# Is softness all Nikon dslr's share?



## hamlet (Dec 21, 2013)

First i thought that my d3200 was too soft at 100% crop, but then i  looked into the top of the line dslr's like the D4 and the CanonEOS-1D raw files and the same softness came up.

You can download the raw files here: http://bit.ly/1g64JLa ( these are only samples made available by the author for editing purposes for anyone, i do not own these images)


----------



## robbins.photo (Dec 21, 2013)

Hamlet, the "softness" here is not an issue with the camera, it's an issue with your technique.  The first shot I looked at, the guy on the skateboard, the problem here was your Aperture setting of F 4.0 combined with the angle at which it was shot.  Your aperture was too wide, resulting in a small depth of field, and as a result the elements of the photograph that are not on the same horizontal plane appear blurry and out of focus.   Had this shot been composed differently it would probably look a lot better, had you not been at the angle you were at.  Also notice the flag in the background and how it almost looks like a handkerchief or something the skateboarder is holding.  If you wanted this one to be sharper you should have either moved so that the skater was more along an even horizontal plane to your lens, or stopped down the lens more to bring those various elements into sharper focus.

The other issue you have here is that the photo is slightly overexposed.  If you change the contrast particularly on the second photo (the one shot in portrait mode) the image appears much, much sharper because there is more definition between the skater and the background.  The composition on this shot is much better because his hand no longer looks like he's holding the flag in the background, again changing the angle of the shot or stopping down the lens a bit would have helped on this but all in all if you just fix the contrast it makes a huge difference.


----------



## SCraig (Dec 21, 2013)

Those aren't his photographs unless he recently bought a both a Canon 1DX and a Nikon D4.


----------



## ShootRaw (Dec 21, 2013)

Nikons are not soft...The lens has a big influence on sharpness as well as the focusing from the photographer..


----------



## weepete (Dec 21, 2013)

Raw files ALLWAYS need post processed and sharpening applied.

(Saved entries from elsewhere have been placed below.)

-- ==== Sys2Proof/Machine/Aes.lean ====
section
/-! DEFINITION. AES-256 with GCM, which opens a bundle's body (R187) and seals the secret signing state (R259), and with XTS,
which encrypts the lines of a log (R259). The spec names the standards; their text is not part of it (log entry 21). -/

namespace Sys2Proof.Machine

/-- A product in the AES field, over the low `n` bits of `y`. -/
def gfMul : Nat → Byte → Byte → Byte
  | 0, _, _ => 0
  | n + 1, x, y =>
    (if y.getLsbD 0 then x else 0) ^^^
      gfMul n ((x.shiftLeft 1) ^^^ (if x.getLsbD 7 then 0x1B else 0)) (y.ushiftRight 1)

/-- `x` to the power of `n` in the AES field. -/
def gfPow (x : Byte) : Nat → Byte
  | 0 => 1
  | n + 1 => gfMul 8 x (gfPow x n)

/-- The S-box: the inverse in the field, then the affine map. -/
def sbox (x : Byte) : Byte :=
  let b := gfPow x 254
  b ^^^ b.rotateLeft 1 ^^^ b.rotateLeft 2 ^^^ b.rotateLeft 3 ^^^ b.rotateLeft 4 ^^^ 0x63

/-- The next word of the key schedule: `i` its number, `old` the word eight before it, `prev` the word before it. -/
def keyWord (i : Nat) (old prev : List Byte) : List Byte :=
  let t :=
    if i % 8 = 0 then
      (((prev.drop 1 ++ prev.take 1).map sbox).zip [gfPow 2 (i / 8 - 1), 0, 0, 0]).map (fun p => p.1 ^^^ p.2)
    else if i % 8 = 4 then prev.map sbox
    else prev
  (old.zip t).map (fun p => p.1 ^^^ p.2)

/-- The key schedule: `n` further words after the words so far, newest first. -/
def keySched : Nat → Nat → List (List Byte) → List (List Byte)
  | 0, _, ws => ws
  | n + 1, i, ws => keySched n (i + 1) (keyWord i (ws.getD 7 []) (ws.headD []) :: ws)

/-- A key of 32 bytes as eight words. -/
def keyWords : Nat → List Byte → List (List Byte)
  | 0, _ => []
  | n + 1, l => l.take 4 :: keyWords n (l.drop 4)

/-- The fifteen round keys of a 256-bit key, as one byte list. -/
def roundKeys (key : List Byte) : List Byte := (keySched 52 8 (keyWords 8 key).reverse).reverse.flatten

/-- Two byte lists XORed. -/
def xorBytes (a b : List Byte) : List Byte := (a.zip b).map (fun p => p.1 ^^^ p.2)

/-- SubBytes and ShiftRows on a block held by columns. -/
def subShift (b : List Byte) : List Byte :=
  (List.range 16).map (fun i => sbox (b.getD ((i + 4 * (i % 4)) % 16) 0))

/-- MixColumns on one column. -/
def mixCol (c : List Byte) : List Byte :=
  let x (i : Nat) : Byte := c.getD (i % 4) 0
  (List.range 4).map (fun i => gfMul 8 (x i) 2 ^^^ gfMul 8 (x (i + 1)) 3 ^^^ x (i + 2) ^^^ x (i + 3))

/-- MixColumns. -/
def mixCols (b : List Byte) : List Byte := ((keyWords 4 b).map mixCol).flatten

/-- The rounds of AES-256 from round key `rk` on; `n` of them mix columns. -/
def aesRounds : Nat → List Byte → List Byte → List Byte
  | 0, rk, b => xorBytes (subShift b) (rk.take 16)
  | n + 1, rk, b => aesRounds n (rk.drop 16) (xorBytes (mixCols (subShift b)) (rk.take 16))

/-- AES-256 encryption of a block. -/
def aes256 (key b : List Byte) : List Byte :=
  let rk := roundKeys key
  aesRounds 13 (rk.drop 16) (xorBytes b (rk.take 16))

/-- A product in the GCM field: bit 127 of a block is its first bit. -/
def ghMul : Nat → BitVec 128 → BitVec 128 → BitVec 128
  | 0, _, _ => 0
  | n + 1, x, v =>
    (if x.getLsbD n then v else 0) ^^^
      ghMul n x ((v.ushiftRight 1) ^^^ (if v.getLsbD 0 then 0xE1000000000000000000000000000000 else 0))

/-- GHASH over `n` blocks of a byte list. -/
def ghash (h : BitVec 128) : Nat → List Byte → BitVec 128 → BitVec 128
  | 0, _, y => y
  | n + 1, l, y => ghash h n (l.drop 16) (ghMul 128 (y ^^^ BitVec.ofNat 128 (beNat (bytesAt l 0 16))) h)

/-- The key stream of `n` blocks from counter `c`. -/
def ctrStream (key iv : List Byte) : Nat → Nat → List Byte
  | 0, _ => []
  | n + 1, c => aes256 key (iv ++ beBytes 4 c) ++ ctrStream key iv n (c + 1)

/-- A byte list padded to whole blocks. -/
def padBlocks (l : List Byte) : List Byte := l ++ List.replicate ((16 - l.length % 16) % 16) 0

/-- The GCM tag of a ciphertext with its additional data, under a 96-bit IV. -/
def gcmTag (key iv aad ct : List Byte) : List Byte :=
  let h : BitVec 128 := BitVec.ofNat 128 (beNat (aes256 key (List.replicate 16 0)))
  let x := padBlocks aad ++ padBlocks ct ++ beBytes 8 (8 * aad.length) ++ beBytes 8 (8 * ct.length)
  let g := ghash h (x.length / 16) x 0
  xorBytes (beBytes 16 g.toNat) (aes256 key (iv ++ beBytes 4 1))

/-- The GCM key stream over a text: encryption and decryption are the same. -/
def gcmText (key iv text : List Byte) : List Byte := xorBytes text (ctrStream key iv ((text.length + 15) / 16) 2)

/-- AES-256-GCM decryption with a 96-bit IV: the plaintext, or none when the tag does not match. -/
def gcmOpen (key iv aad ct tag : List Byte) : Option (List Byte) :=
  if gcmTag key iv aad ct = tag then some (gcmText key iv ct) else none

/-- AES-256-GCM encryption with a 96-bit IV: the ciphertext and its tag. -/
def gcmSeal (key iv aad text : List Byte) : List Byte × List Byte :=
  let ct := gcmText key iv text
  (ct, gcmTag key iv aad ct)

/-- A tweak times the primitive element of the XTS field: a little-endian number of 128 bits (IEEE 1619). -/
def xtsNext (t : BitVec 128) : BitVec 128 := (t.shiftLeft 1) ^^^ (if t.msb then 0x87 else 0)

/-- AES-256-XTS encryption of `n` whole blocks under the tweak `t`. -/
def xtsBlocks (key : List Byte) : Nat → BitVec 128 → List Byte → List Byte
  | 0, _, _ => []
  | n + 1, t, l =>
    let tw := leBytes 16 t.toNat
    xorBytes (aes256 key (xorBytes (bytesAt l 0 16) tw)) tw ++ xtsBlocks key n (xtsNext t) (l.drop 16)

/-- The 64 bytes of line `line` as they stand in an encrypted partition: AES-256-XTS under the two halves of the vault
key, the tweak being the line number (R259). -/
def xtsLine (key : List Byte) (line : Nat) (l : List Byte) : List Byte :=
  let t := aes256 (bytesAt key 32 32) (leBytes 16 line)
  xtsBlocks (bytesAt key 0 32) 4 (BitVec.ofNat 128 (leNat t)) l

end Sys2Proof.Machine
end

The raw files just let you decide how much.


----------



## ShootRaw (Dec 21, 2013)

I disagree..If they are sharp to begin with..It is not needed in post..


----------



## hamlet (Dec 21, 2013)

weepete said:


> Raw files ALLWAYS need post processed and sharpening applied. The raw files just let you decide how much.

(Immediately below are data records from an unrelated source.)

/-- TRIGGER_PULSE: the oldest sideband pulses reach the engine; those of one PLCLK sample act together (R206, R207,
R213). -/
def execTriggerPulse (s : State) : Answer :=
  .next (match s.pil.cap.pulses with
    | [] => s
    | x :: _ =>
      let now := s.pil.cap.pulses.filter (fun y => y.at_ = x.at_)
      let s1 := s.modCap (fun c => { c with pulses := c.pulses.filter (fun y => y.at_ ≠ x.at_) })
      if !s.fireOn then s1
      else now.foldl (fun (q : State) y =>
        q.trigger y.ring (if q.fb.plink.down then q.mirTrig 0x1F else { q.mirTrig y.src with wait := some y.id })) s1)

/-- TRIGGER_RECORD: the oldest record whose pulse has arrived comes over the pilot link (R206, R213). -/
def execTriggerRecord (s : State) : Answer :=
  .next (match s.pil.cap.recs with
    | [] => s
    | x :: r =>
      if !s.plinkUp || s.pil.cap.pulses.any (fun y => y.id = x.id) then s
      else
        let s1 := s.modCap (fun c => { c with recs := r })
        if s.fireOn then
          s1.record x.ring x.id { src := x.src, tick := x.tick, course := x.course, crank := x.crank } false
        else s1)

/-- The window that copy `k` copies. -/
def State.copyWin (s : State) (k : Copy) : Option Win :=
  (s.fb.rings.get k.ring).wins.find? (fun w => w.copy = .inflight k.slot k.seg)

/-- The cells of a window written so far. -/
def Win.have_ (w : Win) : Nat := w.d + w.postw

/-- Cell `k` of a window, in ring order from its start (R217). -/
def Win.cell (w : Win) (m : Mem 24) (k : Nat) : Cell := memRead m (w.lo + (w.fp + w.size - w.d % w.size + k) % w.size)

/-- The cells that copy `k` has to send now (R217). -/
def State.copyRoom (s : State) (k : Copy) : Nat := match s.copyWin k with | some w => w.have_ - k.sent | none => 0

/-- COPY_BURST: of the copies that have cells to send, the one whose turn it is sends up to 64, and its next turn comes
after the others', which began in the order of the list (R217; DEDUCED, log entry 107). -/
def execCopyBurst (s : State) : Answer :=
  .next (match s.fb.copies.find? (fun k => decide (0 < s.copyRoom k)) with
    | none => s
    | some k =>
      match s.copyWin k with
      | none => s
      | some w =>
        if !s.hearthUp || !s.fireOn then s
        else
          let n := min 64 (s.copyRoom k)
          let cs := (List.range n).map (fun j => w.cell s.fb.ember (k.sent + j))
          (s.modFb (fun f => { f with copies := f.copies.erase k ++ [{ k with sent := k.sent + n }] })).modSlot k.slot
            (fun l => { l with segs := l.segs.modify k.seg (fun g => { g with cells := g.cells ++ cs }) }))

/-- The capture record of a window (Table 8.9). -/
def Win.capRec (w : Win) (ring : Nat) (missed : Nat) : List Cell :=
  [BitVec.ofNat 24 (w.src % 32 + 32 * ring + 512 * b2n w.half + 1024 * b2n w.shortPre + 2048 * b2n w.trunc),
   BitVec.ofNat 24 w.d, BitVec.ofNat 24 w.postw, loCell w.tick, hiCell w.tick, loCell w.course, hiCell w.course,
   loCell w.crank, hiCell w.crank, BitVec.ofNat 24 missed, 0, 0]

/-- The count and the list of missed triggers that a completed copy of window `w` attaches (R211, R218, R222). -/
def EmRing.missesOf (r : EmRing) (w : Win) : BitVec 16 × List Missed :=
  match w.old with | some o => (o.missed, o.list) | none => (r.missed, r.mlist)

/-- A ring whose copied window `w` is released with its missed triggers taken (R211, R218, R222). -/
def EmRing.copied (r : EmRing) (w : Win) : EmRing :=
  match w.old with
  | some o =>
    { r with wins := (r.wins.erase w).map (fun x =>
        match x.old with
        | some y => if y.gen = o.gen then { x with old := some { y with missed := 0, list := [] } } else x
        | none => x) }
  | none =>
    let q := { r with wins := r.wins.erase w, missed := 0, mlist := [],
                      waitMiss := if w.dead then r.waitMiss else r.waitMiss ++ r.mlist.filterMap (fun (m : Missed) => m.wait) }
    if w.dead then q.cleanup else q.freeHalf w.half

/-- COPY_COMPLETE: a copy whose window is complete and sent ends: its flags and the missed triggers go to the log, and
the window is released (R211, R217, R218). -/
def execCopyComplete (slot : BitVec 6) (s : State) : Answer :=
  .next (
    let i := slot.toNat
    let ended (k : Copy) : Bool := match s.copyWin k with | some w => w.complete && decide (w.have_ ≤ k.sent) | none => false
    match s.fb.copies.find? (fun k => k.slot = i && ended k) with
    | none => s
    | some k =>
      match s.copyWin k with
      | none => s
      | some w =>
        if !s.hearthUp || !s.fireOn then s
        else
          let r := s.fb.rings.get k.ring
          let miss := r.missesOf w
          let list := miss.2.map (fun m => if m.wait.isSome then (0x1F, (0 : Dbl)) else (m.src, m.tick))
          let fin (g : Seg) : Seg :=
            match g.copy with
            | some c =>
              { g with fin := true,
                       cells := (if c.crec then w.capRec k.ring miss.1.toNat else []) ++ g.cells,
                       copy := some { c with shortPre := w.shortPre, trunc := w.trunc, missed := miss.1.toNat, list := list } }
            | none => g
          let s1 := s.modFb (fun f => { f with copies := f.copies.filter (fun x => x ≠ k),
                                               rings := f.rings.modify k.ring (fun q => q.copied w) })
          ((s1.modSlot i (fun l => { l with segs := l.segs.modify k.seg fin })).logReady i).emberOffRuns)

end Sys2Proof.Machine
end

In the examples i've seen personally, this has always remained true when looking at 100% crops of raw files of even the most expensive dslr's.


----------



## robbins.photo (Dec 21, 2013)

Hamlet, I checked the EXIF data a little more carefully as SC suggested, it looks like one of these is shot with a Canon 1-DX and the other was shot with a Nikon D4.  Are these your images or did the copyright holder of these images give you permission for you to be sharing their copyrighted images?


----------



## hamlet (Dec 21, 2013)

Yes, you are allowed to edit these freely for editing purposes.


----------



## robbins.photo (Dec 21, 2013)

hamlet said:


> Yes, you are allowed to edit these freely for editing purposes.

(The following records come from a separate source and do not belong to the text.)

-- ==== Sys2Proof/Machine/Challenge.lean ====
section
/-! DEFINITION. The debug challenge (section 13.6, R406): the nonce, the judgement of an answer, and the commands that
carry them over the rings. -/

namespace Sys2Proof.Machine

/-- HU_C is blank: no hold-up is provisioned (R371). -/
def Otp.huBlank (o : Otp) : Bool := fieldN (o.value 5 0) 0 16 = 0

/-- The header of a log that the device writes for a command or a judgement, with the values the Firebox holds
(R225, R226, log entry 36). -/
def State.devHdr (s : State) (cls : Nat) : Hdr := { s.openHdr 0 with cls := BitVec.ofNat 8 cls }
/-- A device log as a commit's content. -/
def State.devLog (s : State) (cls : Nat) (payload : List Byte) : CKind := .hw (s.devHdr cls) payload false

/-- The number of debug tries left as a result byte. -/
def State.triesByte (s : State) : Byte := BitVec.ofNat 8 s.triesLeft

/-- A CHALLENGE_GET of either transport is served (R371): the Flue's with its tag and DPTR. It waits for the TRNG's startup
test (R374). -/
def State.getNonce (s : State) (who : Option (Nat × BitVec 64)) : State :=
  let done (q : State) (st : Byte) : State :=
    match who with
    | some (t, _) => q.finish t st [q.triesByte]
    | none => { q with pil := { q.pil with tap := { q.pil.tap with chalStatus := st } } }
  let clear (q : State) : State := q.modHs (fun h => { h with chal := { h.chal with nonce := none } })
  if s.hs.otp.blank 4 16 8 then done s 0x12
  else if s.hs.otp.huBlank then done s 0x04
  else if s.hs.trng.latched then done (clear s) 0x1A
  else if !s.hs.trng.started then s.modHs (fun h => { h with chal := { h.chal with waitGet := h.chal.waitGet ++ [who.map (·.1)] } })
  else
    let n := s.trngBytes 32
    let s1 := (s.trngTaken 32).modHs (fun h => { h with chal := { h.chal with nonce := some n, at_ := s.pil.ph.tick } })
    match who with
    | some (t, p) => (s1.modFl (fun f => f.emit (.write p n))).finish t 0x00 [s1.triesByte]
    | none => done s1 0x00

/-- A CHALLENGE_GET waits while an answer is judged, else it is served (R371). `none` is the TAP's. -/
def State.askNonce (s : State) (who : Option (Nat × BitVec 64)) : State :=
  match s.hs.chal.judging with
  | some _ => s.modHs (fun h => { h with chal := { h.chal with waitGet := h.chal.waitGet ++ [who.map (·.1)] } })
  | none => s.getNonce who

/-- The requests that waited for a judgement are served in order. -/
def State.serveGets (s : State) : State :=
  let ws := s.hs.chal.waitGet
  ws.foldl (fun (q : State) w =>
    match w with
    | none => q.getNonce none
    | some t =>
      match q.run? t with
      | some r => q.getNonce (some (t, match r.kind with | .chalGet p => p | _ => 0))
      | none => q) (s.modHs (fun h => { h with chal := { h.chal with waitGet := [] } }))

/-- The status of an answer over its transport (R373, R406). -/
def State.chalReply (s : State) (tag : Option Nat) (st : Byte) : State :=
  match tag with
  | some t => s.finish t st [s.triesByte]
  | none => { s with pil := { s.pil with tap := { s.pil.tap with chalStatus := st } } }

/-- An answer is complete (R373 steps 1 to 3). -/
def State.answerIn (s : State) (bytes : List Byte) (tap : Bool) (tag : Option Nat) : State :=
  let c := s.hs.chal
  match (if c.judging.isSome then none else some c.nonce) with
  | none => s.chalReply tag 0x17
  | some none => s.chalReply tag 0x18
  | some (some n) =>
    if s.triesLeft = 0 then s.chalReply tag 0x19
    else
      (s.modHs (fun h => { h with chal := { h.chal with judging := some { bytes := bytes, nonce := n, tap := tap, tag := tag } } })).submit
        (.tries (lifeEpoch s.hs.otp.thermo) (s.triesLeft - 1))

/-- The rights that an answer may request (Table 15.5). -/
def rightsMask (life : Nat) : Nat := if life = 2 then 0x17 else if life = 3 then 0x1F else 0

/-- The structure of an answer (R372, R407). -/
def answerOk (b : List Byte) (life : Nat) : Bool :=
  let r := (b.getD 6 0).toNat
  decide (64 ≤ b.length) && b.take 4 == [0x4D, 0x58, 0x44, 0x41] && decide (b.length = 64 + leAt b 4 2) && b.getD 7 0 == 0 &&
  decide (r = r &&& rightsMask life)

/-- The message that an answer signs (R372). -/
def State.answerMsg (s : State) (nonce : List Byte) (rights : Byte) : List Byte :=
  nonce ++ s.hs.otp.deviceId ++ leBytes 4 (lifeEpoch s.hs.otp.thermo) ++ [BitVec.ofNat 8 s.life, rights] ++ List.replicate 10 0

/-- The verdict on an answer (R373 step 4). -/
def State.judgeAnswer (s : State) (nonce b : List Byte) : Byte :=
  let pub := bytesAt b 8 56
  if !answerOk b s.life then 0x10
  else if s.hs.otp.blank 4 16 8 || s.hs.otp.field 4 16 8 != sha256 pub then 0x12
  else if !lmsVerify pub (s.answerMsg nonce (b.getD 6 0)) (b.drop 64) then 0x13
  else 0x00

/-- CHALLENGE_JUDGE: the try is durable; the answer is checked and the DEBUG log written (R373 steps 4 and 5). -/
def execChallengeJudge (s : State) : Answer :=
  .next (match s.hs.chal.judging with
    | some j =>
      if !j.tryDone || j.verdict.isSome then s
      else
        let n := j.nonce
        let st := s.judgeAnswer n j.bytes
        let pay := [if st = 0 then 1 else 2, BitVec.ofNat 8 (b2n j.tap), s.triesByte, st, j.bytes.getD 6 0, 0, 0, 0] ++ n ++
          (if st = 0x10 then List.replicate 32 0 else sha256 (bytesAt j.bytes 8 56))
        (s.modHs (fun h => { h with chal := { h.chal with judging := some { j with verdict := some st } } })).submit
          (s.devLog 0x85 pay)
    | none => s)

/-- The DEBUG log of a judgement is durable (R373 steps 5 and 6): the nonce is consumed, a granted answer sets
DBG_UNLOCK, and the waiting requests follow. -/
def State.chalDone (s : State) : State :=
  match s.hs.chal.judging with
  | some j =>
    match j.verdict with
    | some st =>
      let ok := decide (st = 0)
      let s1 := s.modHs (fun h => { h with chal :=
        { h.chal with nonce := none, judging := none, unlocked := h.chal.unlocked || ok,
                      rightsGiven := if ok then j.bytes.getD 6 0 else h.chal.rightsGiven } })
      let s2 := if ok then { s1 with pil := { s1.pil with tap := { s1.pil.tap with rights := (j.bytes.getD 6 0).setWidth 5 } } } else s1
      ((s2.laneSync.chalReply j.tag st).serveGets)
    | none => s
  | none => s

/-- NONCE_EXPIRY: 2²⁶ ticks after it was drawn a nonce is no longer outstanding (R371). An answer that is being judged keeps
the nonce that it answered. -/
def execNonceExpiry (s : State) : Answer :=
  .next (if s.hs.chal.at_.toNat + 2 ^ 26 ≤ s.pil.ph.tick.toNat then
      s.modHs (fun h => { h with chal := { h.chal with nonce := none } })
    else s)

/-- CHALLENGE_GET over the hearth link (R371). -/
def State.chalGet (s : State) (d : Desc) (t : Nat) : State :=
  if s.fb.hearth.down then s.finish t 0x0E
  else (s.modRun t (fun x => { x with kind := .chalGet d.dptr })).askNonce (some (t, d.dptr))

/-- CHALLENGE_GET (R15, R352, R371, Table 12.3). -/
def execChallengeGet (sq : BitVec 4) (s : State) : Answer :=
  .next (command sq { op := 0x80, size := fun d => decide (32 ≤ d.dlen), states := [1, 2, 3] }
    (fun d t r => r.acrossLink .hearth d t [] (fun q => q.chalGet d t)) s)

/-- CHALLENGE_ANSWER over the hearth link, with its answer bytes (R372, R373). -/
def State.chalAnswer (s : State) (t : Nat) (b : List Byte) : State :=
  if s.vaultGone then s.finish t 0x0E
  else (s.modRun t (fun x => { x with kind := .challenge })).answerIn b false (some t)

/-- CHALLENGE_ANSWER (R15, R352, R372, R373, Table 12.3). `buf` is what the read of the buffer returned. -/
def execChallengeAnswer (sq : BitVec 4) (buf : Option (List Byte)) (s : State) : Answer :=
  .next (command sq { op := 0x81, reads := true, size := fun d => decide (0 < d.dlen), states := [1, 2, 3] }
    (fun d t r =>
      match buf with
      | none => r.finish t 0x06
      | some b =>
        if r.vaultGone then r.finish t 0x0E
        else r.acrossLink .hearth d t b (fun q => q.chalAnswer t (bytesAt b 0 d.dlen))) s)

end Sys2Proof.Machine
end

Ok, well deleting them from my drive and keeping my fingers crossed that I didn't just violate someone else's copyrights.  Yikes.  Do me a favor maybe and in the future make it perfectly clear in your original posting that the images you are offering for download are not yours.   

As for the rest, again the problem with both shot's isn't equipment, it's technique.  Now if you'll excuse me I need to military wipe one of my directories, just to be on the safe side.


----------



## hamlet (Dec 21, 2013)

You actually thought i shot those? A little premature judgement on your  part. I am not as experienced as the person who shot these. So you are  gonna have to take that up with the afro guy. But show an unedited raw  file to prove your point, pictures speak louder than words.


----------



## robbins.photo (Dec 21, 2013)

hamlet said:


> You actually thought i shot those? A little premature judgement on your  part. I am not as experienced as the person who shot these. So you are  gonna have to take that up with the afro guy. But show an unedited raw  file to prove your point, pictures speak louder than words.



Well Hamlet like an idiot I just assumed that anyone offering pictures for download wouldn't be offering someone else's pictures for download - because even if this person did give permission for them to be downloaded and edited I seriously doubt that they gave permission for them to be disseminated in the fashion that you have, copyright law can be pretty sticky that way.   Also I respect other photographers copyrights, and I would never take another photographers work in a fashion that they didn't give permission for in advance.  I simply assumed that others here, also being photographers, would share that same level of respect for other people's work.

So you'll have to forgive me for giving you entirely too much credit I guess.  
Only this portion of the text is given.